▸ **Instructions for the task**
Include in the output exactly the lines from the opening of the data through the line containing "slot, after the", and nothing more.

▸ **Records shown**
┌────────

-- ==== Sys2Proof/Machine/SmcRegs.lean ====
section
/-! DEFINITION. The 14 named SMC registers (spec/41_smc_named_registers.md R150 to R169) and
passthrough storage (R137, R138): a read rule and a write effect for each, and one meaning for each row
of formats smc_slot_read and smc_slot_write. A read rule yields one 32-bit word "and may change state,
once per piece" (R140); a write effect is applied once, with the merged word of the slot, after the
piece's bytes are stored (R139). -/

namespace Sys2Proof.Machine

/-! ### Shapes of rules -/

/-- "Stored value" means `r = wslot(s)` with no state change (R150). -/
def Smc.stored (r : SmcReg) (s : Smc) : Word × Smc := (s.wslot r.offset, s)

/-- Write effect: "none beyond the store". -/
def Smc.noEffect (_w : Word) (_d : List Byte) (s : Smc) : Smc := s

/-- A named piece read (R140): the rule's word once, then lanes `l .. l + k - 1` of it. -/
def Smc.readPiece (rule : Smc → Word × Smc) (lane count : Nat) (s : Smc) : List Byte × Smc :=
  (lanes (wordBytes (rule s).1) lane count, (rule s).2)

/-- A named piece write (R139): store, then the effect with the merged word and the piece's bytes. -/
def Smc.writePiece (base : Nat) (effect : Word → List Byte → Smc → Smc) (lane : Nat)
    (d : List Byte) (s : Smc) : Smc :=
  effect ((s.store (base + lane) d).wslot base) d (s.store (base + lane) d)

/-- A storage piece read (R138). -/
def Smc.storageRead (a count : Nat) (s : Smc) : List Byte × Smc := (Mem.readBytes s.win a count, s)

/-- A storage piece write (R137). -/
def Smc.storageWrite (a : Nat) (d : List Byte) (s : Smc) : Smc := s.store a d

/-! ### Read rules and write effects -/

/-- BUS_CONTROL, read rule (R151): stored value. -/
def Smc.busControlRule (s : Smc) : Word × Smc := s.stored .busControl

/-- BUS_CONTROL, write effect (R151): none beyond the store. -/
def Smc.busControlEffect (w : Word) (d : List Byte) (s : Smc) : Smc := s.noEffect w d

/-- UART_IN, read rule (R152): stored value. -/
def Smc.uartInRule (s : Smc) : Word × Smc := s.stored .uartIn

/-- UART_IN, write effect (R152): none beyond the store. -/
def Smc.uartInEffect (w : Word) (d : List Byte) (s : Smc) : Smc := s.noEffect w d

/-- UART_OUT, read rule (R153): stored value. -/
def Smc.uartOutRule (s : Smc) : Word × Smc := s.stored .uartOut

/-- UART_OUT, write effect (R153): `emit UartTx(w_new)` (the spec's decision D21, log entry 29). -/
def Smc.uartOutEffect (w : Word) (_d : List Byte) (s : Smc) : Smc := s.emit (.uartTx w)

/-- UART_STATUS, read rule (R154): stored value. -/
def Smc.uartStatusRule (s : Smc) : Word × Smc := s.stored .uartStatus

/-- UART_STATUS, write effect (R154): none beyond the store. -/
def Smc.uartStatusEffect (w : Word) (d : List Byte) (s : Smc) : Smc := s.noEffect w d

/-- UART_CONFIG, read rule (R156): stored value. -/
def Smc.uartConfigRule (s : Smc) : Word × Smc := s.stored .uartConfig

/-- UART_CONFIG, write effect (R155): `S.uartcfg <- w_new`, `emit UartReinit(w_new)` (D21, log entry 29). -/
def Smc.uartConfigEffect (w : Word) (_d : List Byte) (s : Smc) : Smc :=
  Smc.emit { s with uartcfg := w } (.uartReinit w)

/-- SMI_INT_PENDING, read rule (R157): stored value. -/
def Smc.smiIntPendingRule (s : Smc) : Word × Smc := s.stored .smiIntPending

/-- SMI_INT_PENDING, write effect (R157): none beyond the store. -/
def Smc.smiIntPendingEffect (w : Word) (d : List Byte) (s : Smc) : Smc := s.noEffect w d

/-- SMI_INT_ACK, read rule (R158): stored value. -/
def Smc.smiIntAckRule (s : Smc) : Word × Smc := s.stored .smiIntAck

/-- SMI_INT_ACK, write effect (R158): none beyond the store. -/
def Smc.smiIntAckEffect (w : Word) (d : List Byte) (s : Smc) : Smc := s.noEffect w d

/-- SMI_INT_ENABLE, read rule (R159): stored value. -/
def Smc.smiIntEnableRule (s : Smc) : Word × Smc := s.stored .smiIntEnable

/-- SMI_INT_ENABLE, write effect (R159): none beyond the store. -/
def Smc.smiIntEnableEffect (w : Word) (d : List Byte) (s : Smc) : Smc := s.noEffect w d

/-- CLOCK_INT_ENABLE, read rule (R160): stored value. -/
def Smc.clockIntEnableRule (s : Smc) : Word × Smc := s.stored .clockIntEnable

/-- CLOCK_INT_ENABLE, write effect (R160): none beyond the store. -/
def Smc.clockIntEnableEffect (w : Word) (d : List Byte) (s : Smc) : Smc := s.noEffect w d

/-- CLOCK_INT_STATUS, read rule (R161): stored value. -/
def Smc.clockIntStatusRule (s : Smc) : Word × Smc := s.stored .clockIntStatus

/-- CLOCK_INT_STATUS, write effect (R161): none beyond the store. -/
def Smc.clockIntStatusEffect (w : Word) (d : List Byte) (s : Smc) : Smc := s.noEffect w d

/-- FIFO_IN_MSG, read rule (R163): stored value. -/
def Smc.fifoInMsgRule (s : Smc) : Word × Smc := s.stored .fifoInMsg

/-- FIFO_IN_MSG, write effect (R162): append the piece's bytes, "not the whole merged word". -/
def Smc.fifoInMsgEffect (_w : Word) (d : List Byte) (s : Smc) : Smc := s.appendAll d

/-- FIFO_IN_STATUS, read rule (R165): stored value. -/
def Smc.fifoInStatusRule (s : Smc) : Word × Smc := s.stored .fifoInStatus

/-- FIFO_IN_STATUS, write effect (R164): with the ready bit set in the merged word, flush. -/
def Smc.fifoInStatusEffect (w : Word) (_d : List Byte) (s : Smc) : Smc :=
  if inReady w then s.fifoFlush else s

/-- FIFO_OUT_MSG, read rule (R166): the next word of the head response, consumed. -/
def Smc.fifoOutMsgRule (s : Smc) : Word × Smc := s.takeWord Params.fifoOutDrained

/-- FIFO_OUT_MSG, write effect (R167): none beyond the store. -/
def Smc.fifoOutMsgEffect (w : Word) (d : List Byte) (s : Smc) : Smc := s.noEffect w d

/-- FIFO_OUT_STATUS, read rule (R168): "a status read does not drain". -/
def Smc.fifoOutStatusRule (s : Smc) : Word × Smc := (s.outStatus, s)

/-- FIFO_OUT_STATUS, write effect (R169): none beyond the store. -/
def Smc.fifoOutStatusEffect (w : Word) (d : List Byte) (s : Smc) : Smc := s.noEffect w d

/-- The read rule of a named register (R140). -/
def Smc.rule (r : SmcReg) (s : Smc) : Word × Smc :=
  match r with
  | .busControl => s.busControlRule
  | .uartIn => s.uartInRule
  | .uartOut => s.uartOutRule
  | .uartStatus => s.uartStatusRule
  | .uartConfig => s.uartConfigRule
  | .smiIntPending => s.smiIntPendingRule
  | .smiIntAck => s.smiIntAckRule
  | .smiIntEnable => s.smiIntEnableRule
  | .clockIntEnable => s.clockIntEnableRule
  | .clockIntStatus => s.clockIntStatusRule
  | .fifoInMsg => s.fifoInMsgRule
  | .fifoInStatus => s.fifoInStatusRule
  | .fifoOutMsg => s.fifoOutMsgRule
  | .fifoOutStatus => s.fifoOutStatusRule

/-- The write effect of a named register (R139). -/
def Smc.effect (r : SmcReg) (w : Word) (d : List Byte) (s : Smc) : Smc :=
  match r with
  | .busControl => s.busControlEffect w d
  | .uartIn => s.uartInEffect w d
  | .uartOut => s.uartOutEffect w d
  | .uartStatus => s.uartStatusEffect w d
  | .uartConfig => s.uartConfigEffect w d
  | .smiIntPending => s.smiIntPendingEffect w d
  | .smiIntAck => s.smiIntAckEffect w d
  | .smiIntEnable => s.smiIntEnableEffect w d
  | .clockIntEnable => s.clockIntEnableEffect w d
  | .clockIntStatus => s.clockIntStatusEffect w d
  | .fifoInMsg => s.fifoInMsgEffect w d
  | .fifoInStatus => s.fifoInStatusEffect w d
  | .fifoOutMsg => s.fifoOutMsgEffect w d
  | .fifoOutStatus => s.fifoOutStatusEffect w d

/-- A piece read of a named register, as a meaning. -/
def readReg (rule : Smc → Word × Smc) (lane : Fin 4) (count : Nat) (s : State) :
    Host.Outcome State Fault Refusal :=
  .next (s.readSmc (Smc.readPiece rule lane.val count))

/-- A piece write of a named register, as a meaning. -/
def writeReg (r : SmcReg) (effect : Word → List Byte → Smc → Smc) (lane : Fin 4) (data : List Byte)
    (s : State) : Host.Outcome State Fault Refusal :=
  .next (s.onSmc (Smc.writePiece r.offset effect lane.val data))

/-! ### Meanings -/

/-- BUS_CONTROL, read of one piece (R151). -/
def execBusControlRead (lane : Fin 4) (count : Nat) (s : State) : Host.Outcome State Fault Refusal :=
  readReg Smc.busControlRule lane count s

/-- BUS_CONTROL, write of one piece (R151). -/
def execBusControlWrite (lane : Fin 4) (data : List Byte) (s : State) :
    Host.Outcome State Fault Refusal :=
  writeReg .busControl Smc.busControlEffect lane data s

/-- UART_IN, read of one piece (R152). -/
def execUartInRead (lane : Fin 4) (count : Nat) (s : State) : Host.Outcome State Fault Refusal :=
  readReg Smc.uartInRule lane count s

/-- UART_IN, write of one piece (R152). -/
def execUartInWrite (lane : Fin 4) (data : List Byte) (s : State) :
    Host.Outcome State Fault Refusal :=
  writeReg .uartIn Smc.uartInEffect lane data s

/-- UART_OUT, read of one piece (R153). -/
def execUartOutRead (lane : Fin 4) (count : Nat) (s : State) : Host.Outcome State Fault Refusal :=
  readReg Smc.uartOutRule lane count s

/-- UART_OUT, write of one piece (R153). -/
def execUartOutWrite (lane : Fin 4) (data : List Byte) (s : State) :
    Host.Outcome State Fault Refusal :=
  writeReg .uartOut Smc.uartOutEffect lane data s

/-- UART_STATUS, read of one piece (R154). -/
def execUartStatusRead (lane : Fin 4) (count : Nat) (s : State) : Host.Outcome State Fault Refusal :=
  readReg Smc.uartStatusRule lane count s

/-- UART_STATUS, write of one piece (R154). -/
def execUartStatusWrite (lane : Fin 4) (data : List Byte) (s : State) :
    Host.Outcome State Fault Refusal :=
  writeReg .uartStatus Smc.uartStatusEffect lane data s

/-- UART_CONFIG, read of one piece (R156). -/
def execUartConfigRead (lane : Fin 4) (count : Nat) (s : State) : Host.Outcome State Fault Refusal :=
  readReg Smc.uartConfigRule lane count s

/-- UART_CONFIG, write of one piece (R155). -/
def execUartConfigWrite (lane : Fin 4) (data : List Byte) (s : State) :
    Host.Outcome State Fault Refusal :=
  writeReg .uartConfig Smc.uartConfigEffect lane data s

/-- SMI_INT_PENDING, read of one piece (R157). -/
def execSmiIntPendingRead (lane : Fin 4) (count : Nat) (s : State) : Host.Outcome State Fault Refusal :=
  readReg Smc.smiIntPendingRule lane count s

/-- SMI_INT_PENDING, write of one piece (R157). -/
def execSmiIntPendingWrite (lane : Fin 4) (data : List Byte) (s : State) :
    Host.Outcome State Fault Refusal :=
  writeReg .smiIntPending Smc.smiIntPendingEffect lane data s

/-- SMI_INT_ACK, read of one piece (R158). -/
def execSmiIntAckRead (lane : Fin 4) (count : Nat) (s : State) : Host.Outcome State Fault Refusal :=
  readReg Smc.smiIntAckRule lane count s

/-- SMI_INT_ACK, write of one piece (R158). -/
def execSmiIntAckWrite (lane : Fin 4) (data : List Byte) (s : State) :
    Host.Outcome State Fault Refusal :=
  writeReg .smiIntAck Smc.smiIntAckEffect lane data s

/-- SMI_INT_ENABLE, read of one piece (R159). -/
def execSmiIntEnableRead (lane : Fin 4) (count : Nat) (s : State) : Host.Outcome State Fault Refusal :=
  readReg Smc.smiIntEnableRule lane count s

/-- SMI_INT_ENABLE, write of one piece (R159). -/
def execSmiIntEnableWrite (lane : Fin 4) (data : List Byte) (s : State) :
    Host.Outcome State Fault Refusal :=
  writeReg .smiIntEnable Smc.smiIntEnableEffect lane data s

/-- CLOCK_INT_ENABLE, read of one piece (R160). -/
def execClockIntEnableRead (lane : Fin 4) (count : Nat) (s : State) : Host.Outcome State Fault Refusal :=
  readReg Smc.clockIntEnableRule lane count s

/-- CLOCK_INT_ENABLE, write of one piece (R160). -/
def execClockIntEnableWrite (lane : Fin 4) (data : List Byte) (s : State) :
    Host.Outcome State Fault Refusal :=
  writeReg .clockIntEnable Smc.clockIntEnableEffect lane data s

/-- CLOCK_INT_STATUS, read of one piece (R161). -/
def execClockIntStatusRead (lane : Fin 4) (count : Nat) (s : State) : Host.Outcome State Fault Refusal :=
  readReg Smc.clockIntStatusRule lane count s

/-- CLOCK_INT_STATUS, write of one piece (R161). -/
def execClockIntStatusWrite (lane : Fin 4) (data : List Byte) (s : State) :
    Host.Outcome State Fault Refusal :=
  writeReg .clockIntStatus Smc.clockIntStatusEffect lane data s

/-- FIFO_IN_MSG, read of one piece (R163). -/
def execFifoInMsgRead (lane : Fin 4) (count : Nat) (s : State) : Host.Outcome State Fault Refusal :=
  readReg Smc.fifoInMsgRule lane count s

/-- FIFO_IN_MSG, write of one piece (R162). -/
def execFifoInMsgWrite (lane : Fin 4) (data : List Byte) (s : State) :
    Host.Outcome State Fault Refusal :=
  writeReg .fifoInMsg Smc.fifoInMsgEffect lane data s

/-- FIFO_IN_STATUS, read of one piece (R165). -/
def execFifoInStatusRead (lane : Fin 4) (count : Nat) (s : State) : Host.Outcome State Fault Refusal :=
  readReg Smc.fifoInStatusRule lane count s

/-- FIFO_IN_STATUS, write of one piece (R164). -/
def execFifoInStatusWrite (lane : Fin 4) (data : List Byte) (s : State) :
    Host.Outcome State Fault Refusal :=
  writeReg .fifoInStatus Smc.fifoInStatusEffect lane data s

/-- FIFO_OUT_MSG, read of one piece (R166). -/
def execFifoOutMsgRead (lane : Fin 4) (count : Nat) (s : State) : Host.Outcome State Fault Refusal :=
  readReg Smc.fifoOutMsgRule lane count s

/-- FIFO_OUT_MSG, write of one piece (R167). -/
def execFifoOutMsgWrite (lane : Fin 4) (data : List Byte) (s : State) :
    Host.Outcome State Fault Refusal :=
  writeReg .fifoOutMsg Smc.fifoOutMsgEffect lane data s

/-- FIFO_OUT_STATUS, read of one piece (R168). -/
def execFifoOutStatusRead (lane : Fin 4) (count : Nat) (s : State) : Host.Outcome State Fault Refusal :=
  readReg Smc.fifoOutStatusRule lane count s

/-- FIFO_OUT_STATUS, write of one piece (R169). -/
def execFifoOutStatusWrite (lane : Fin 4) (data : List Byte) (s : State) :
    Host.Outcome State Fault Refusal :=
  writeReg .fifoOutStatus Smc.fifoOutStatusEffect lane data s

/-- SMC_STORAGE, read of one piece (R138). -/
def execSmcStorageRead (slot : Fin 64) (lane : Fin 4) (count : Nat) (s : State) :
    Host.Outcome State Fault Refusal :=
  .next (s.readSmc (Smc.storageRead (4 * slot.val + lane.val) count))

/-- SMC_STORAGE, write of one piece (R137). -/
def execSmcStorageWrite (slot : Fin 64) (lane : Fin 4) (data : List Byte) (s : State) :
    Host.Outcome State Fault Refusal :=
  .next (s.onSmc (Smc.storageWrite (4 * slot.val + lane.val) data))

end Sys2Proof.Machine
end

└────────

▸ **Reply to the task**
-- ==== Sys2Proof/Machine/SmcRegs.lean ====
section
/-! DEFINITION. The 14 named SMC registers (spec/41_smc_named_registers.md R150 to R169) and
passthrough storage (R137, R138): a read rule and a write effect for each, and one meaning for each row
of formats smc_slot_read and smc_slot_write. A read rule yields one 32-bit word "and may change state,
once per piece" (R140); a write effect is applied once, with the merged word of the slot, after the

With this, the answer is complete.